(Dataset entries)

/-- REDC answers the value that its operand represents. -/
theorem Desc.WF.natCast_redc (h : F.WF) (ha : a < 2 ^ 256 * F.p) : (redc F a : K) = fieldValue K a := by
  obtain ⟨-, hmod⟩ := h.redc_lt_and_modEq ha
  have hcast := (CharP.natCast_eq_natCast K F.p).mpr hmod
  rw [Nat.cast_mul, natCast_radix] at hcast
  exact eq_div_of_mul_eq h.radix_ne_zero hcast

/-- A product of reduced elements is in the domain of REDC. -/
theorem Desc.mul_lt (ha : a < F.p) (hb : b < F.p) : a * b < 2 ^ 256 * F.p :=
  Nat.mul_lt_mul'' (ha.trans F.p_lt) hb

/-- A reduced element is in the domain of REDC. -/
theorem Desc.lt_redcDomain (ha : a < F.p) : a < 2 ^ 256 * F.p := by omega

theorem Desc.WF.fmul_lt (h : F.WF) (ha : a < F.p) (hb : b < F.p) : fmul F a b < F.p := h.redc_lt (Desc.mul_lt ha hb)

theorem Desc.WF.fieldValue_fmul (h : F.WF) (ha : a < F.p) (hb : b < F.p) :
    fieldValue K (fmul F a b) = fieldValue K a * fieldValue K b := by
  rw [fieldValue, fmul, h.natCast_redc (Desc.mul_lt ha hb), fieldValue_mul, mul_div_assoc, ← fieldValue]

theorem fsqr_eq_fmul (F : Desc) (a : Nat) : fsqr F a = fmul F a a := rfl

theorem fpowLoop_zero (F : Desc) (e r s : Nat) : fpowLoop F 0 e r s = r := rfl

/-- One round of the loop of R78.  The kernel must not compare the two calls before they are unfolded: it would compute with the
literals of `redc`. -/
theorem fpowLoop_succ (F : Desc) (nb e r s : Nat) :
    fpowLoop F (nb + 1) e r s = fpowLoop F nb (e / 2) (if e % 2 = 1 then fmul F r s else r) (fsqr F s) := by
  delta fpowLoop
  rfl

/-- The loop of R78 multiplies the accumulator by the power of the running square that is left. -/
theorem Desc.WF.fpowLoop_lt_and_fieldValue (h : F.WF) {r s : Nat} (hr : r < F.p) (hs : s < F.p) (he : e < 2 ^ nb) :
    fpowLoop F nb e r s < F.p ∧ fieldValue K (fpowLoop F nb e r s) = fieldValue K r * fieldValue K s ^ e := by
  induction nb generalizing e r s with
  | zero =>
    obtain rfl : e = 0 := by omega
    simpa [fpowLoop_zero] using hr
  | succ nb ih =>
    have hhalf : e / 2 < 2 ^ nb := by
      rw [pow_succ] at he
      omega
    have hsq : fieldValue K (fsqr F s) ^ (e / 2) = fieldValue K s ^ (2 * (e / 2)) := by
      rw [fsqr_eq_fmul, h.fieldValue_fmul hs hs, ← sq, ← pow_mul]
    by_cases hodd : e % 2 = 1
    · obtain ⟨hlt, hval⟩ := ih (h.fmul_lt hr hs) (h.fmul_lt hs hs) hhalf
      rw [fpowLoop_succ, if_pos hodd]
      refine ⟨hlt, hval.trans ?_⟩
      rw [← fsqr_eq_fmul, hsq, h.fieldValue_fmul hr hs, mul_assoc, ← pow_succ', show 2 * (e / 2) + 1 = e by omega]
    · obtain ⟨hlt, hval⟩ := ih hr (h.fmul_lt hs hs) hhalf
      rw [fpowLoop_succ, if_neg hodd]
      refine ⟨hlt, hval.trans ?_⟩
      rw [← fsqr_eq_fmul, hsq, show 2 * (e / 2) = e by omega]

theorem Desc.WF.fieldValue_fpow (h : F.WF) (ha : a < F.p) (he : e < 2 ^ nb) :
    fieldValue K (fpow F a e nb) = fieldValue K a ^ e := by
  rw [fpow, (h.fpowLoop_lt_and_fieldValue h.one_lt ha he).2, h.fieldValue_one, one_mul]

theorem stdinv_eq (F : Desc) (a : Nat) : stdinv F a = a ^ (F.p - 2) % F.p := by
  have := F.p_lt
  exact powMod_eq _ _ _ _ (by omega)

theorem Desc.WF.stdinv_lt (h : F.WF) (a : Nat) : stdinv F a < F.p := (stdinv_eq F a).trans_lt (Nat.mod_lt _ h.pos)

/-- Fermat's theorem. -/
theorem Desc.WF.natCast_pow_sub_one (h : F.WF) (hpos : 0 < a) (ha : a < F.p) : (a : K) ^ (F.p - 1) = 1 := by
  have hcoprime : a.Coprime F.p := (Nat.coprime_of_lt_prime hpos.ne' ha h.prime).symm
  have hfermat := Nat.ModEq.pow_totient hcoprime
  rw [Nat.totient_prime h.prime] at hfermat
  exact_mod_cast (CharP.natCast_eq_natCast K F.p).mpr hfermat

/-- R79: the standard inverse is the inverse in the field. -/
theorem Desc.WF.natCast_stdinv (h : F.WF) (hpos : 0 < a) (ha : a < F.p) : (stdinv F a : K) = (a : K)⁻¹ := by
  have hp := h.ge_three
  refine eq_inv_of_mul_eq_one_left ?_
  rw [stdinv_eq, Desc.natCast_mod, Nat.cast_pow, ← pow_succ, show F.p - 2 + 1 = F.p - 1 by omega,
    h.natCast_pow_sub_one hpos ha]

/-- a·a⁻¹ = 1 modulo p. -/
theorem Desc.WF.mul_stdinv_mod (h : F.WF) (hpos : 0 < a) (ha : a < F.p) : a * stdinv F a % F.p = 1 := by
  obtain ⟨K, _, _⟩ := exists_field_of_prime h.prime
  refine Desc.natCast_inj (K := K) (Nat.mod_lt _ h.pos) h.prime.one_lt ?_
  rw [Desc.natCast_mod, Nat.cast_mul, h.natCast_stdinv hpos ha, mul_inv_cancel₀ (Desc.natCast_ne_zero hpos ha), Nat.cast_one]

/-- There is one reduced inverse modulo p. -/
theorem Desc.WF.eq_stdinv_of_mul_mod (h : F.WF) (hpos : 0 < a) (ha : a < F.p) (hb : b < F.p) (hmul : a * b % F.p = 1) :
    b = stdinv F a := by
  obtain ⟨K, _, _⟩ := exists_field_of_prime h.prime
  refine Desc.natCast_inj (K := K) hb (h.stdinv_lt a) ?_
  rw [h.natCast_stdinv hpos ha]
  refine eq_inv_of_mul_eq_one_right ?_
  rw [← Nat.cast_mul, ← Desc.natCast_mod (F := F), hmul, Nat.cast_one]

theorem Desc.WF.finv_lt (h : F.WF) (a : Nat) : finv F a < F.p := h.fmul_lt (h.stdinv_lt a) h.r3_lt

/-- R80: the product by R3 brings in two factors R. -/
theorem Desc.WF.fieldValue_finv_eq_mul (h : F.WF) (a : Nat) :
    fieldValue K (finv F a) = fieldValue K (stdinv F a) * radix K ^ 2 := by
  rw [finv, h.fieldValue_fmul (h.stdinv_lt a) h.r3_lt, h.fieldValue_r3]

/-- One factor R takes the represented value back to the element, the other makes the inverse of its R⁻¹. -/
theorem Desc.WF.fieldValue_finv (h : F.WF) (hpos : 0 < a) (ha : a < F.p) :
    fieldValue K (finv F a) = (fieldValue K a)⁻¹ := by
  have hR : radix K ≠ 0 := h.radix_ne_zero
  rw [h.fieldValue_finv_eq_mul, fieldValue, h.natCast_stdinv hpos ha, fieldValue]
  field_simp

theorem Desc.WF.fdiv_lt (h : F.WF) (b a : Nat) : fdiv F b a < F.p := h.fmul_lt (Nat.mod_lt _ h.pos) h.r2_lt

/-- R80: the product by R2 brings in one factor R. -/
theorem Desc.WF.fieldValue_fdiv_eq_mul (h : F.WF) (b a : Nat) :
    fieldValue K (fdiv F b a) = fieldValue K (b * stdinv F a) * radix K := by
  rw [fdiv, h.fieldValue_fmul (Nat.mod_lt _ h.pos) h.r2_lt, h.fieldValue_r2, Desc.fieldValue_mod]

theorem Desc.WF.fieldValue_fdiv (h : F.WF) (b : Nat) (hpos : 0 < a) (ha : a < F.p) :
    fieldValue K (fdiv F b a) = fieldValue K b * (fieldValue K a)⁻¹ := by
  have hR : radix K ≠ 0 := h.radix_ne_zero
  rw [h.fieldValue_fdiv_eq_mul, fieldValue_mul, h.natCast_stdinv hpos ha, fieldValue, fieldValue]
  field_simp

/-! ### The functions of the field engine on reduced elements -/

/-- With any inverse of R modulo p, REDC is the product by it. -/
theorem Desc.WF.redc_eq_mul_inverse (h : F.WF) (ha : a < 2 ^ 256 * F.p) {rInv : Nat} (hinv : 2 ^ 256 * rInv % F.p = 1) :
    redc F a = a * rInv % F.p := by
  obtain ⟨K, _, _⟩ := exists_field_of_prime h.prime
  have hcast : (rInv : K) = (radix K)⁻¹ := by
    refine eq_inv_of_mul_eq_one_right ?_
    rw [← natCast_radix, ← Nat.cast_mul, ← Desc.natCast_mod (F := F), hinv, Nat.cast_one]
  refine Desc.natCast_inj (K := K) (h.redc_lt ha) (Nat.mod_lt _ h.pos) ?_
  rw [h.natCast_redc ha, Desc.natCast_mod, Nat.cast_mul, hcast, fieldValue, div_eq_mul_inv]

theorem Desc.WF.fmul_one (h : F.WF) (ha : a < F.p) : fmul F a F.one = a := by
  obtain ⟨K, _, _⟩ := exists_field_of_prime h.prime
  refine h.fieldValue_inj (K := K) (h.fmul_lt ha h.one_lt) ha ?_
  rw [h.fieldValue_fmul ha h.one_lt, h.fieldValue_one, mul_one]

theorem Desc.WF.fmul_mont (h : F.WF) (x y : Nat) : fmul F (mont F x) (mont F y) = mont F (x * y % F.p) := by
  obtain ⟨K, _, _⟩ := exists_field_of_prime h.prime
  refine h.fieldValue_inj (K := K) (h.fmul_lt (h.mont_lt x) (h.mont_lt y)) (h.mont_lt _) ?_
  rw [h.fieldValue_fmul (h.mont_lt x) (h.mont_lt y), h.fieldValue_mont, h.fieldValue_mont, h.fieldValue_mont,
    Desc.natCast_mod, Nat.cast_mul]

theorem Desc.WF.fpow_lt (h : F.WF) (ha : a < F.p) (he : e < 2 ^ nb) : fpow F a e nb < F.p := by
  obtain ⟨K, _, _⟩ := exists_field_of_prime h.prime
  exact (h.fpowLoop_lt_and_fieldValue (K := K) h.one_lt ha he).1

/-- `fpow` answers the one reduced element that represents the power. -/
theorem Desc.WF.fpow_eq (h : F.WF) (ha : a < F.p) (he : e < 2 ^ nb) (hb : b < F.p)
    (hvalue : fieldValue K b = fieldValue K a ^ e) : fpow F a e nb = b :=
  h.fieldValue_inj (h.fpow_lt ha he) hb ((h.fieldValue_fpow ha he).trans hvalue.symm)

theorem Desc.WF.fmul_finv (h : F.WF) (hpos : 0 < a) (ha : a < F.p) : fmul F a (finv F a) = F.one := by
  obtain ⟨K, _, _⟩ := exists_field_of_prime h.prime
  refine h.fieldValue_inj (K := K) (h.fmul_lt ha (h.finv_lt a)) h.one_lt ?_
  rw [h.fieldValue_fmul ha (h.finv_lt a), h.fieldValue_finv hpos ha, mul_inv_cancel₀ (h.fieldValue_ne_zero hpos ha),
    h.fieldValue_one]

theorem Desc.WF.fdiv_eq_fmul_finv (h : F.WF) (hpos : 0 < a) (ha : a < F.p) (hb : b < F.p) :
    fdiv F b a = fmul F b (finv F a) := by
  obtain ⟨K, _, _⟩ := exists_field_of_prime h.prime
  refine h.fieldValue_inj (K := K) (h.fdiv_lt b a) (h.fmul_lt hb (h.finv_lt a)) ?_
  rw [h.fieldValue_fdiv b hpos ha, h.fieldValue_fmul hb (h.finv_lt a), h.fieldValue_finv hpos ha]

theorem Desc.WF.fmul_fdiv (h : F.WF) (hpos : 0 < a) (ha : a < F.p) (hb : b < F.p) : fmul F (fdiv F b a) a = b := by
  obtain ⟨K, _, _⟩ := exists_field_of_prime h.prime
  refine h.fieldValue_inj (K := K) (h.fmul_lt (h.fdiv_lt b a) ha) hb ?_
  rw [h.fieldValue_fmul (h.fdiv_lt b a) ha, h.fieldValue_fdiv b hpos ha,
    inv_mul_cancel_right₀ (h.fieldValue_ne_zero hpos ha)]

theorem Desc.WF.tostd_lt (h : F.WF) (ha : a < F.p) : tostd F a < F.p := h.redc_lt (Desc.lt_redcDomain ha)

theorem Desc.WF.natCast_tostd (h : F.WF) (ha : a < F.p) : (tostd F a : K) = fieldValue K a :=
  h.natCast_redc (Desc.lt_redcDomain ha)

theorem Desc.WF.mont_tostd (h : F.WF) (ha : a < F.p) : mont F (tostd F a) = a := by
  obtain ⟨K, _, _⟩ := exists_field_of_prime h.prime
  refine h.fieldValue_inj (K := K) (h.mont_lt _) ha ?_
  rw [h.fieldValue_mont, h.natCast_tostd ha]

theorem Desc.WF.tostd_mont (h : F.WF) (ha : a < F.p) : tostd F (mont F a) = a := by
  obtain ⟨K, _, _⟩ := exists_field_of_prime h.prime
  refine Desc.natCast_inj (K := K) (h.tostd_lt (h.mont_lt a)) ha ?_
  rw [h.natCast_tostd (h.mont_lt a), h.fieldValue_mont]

• [TRY IT] Please copy the lines in the records above between the one holding "elements is in the domain of REDC. -/" and the one holding "induction nb generalizing e r s with", inclusive, exactly and with no other line.

• [EXERCISE OUTPUT]
/-- A product of reduced elements is in the domain of REDC. -/
theorem Desc.mul_lt (ha : a < F.p) (hb : b < F.p) : a * b < 2 ^ 256 * F.p :=
  Nat.mul_lt_mul'' (ha.trans F.p_lt) hb

/-- A reduced element is in the domain of REDC. -/
theorem Desc.lt_redcDomain (ha : a < F.p) : a < 2 ^ 256 * F.p := by omega

theorem Desc.WF.fmul_lt (h : F.WF) (ha : a < F.p) (hb : b < F.p) : fmul F a b < F.p := h.redc_lt (Desc.mul_lt ha hb)

theorem Desc.WF.fieldValue_fmul (h : F.WF) (ha : a < F.p) (hb : b < F.p) :
    fieldValue K (fmul F a b) = fieldValue K a * fieldValue K b := by
  rw [fieldValue, fmul, h.natCast_redc (Desc.mul_lt ha hb), fieldValue_mul, mul_div_assoc, ← fieldValue]

theorem fsqr_eq_fmul (F : Desc) (a : Nat) : fsqr F a = fmul F a a := rfl

theorem fpowLoop_zero (F : Desc) (e r s : Nat) : fpowLoop F 0 e r s = r := rfl

/-- One round of the loop of R78.  The kernel must not compare the two calls before they are unfolded: it would compute with the
literals of `redc`. -/
theorem fpowLoop_succ (F : Desc) (nb e r s : Nat) :
    fpowLoop F (nb + 1) e r s = fpowLoop F nb (e / 2) (if e % 2 = 1 then fmul F r s else r) (fsqr F s) := by
  delta fpowLoop
  rfl

/-- The loop of R78 multiplies the accumulator by the power of the running square that is left. -/
theorem Desc.WF.fpowLoop_lt_and_fieldValue (h : F.WF) {r s : Nat} (hr : r < F.p) (hs : s < F.p) (he : e < 2 ^ nb) :
    fpowLoop F nb e r s < F.p ∧ fieldValue K (fpowLoop F nb e r s) = fieldValue K r * fieldValue K s ^ e := by
  induction nb generalizing e r s with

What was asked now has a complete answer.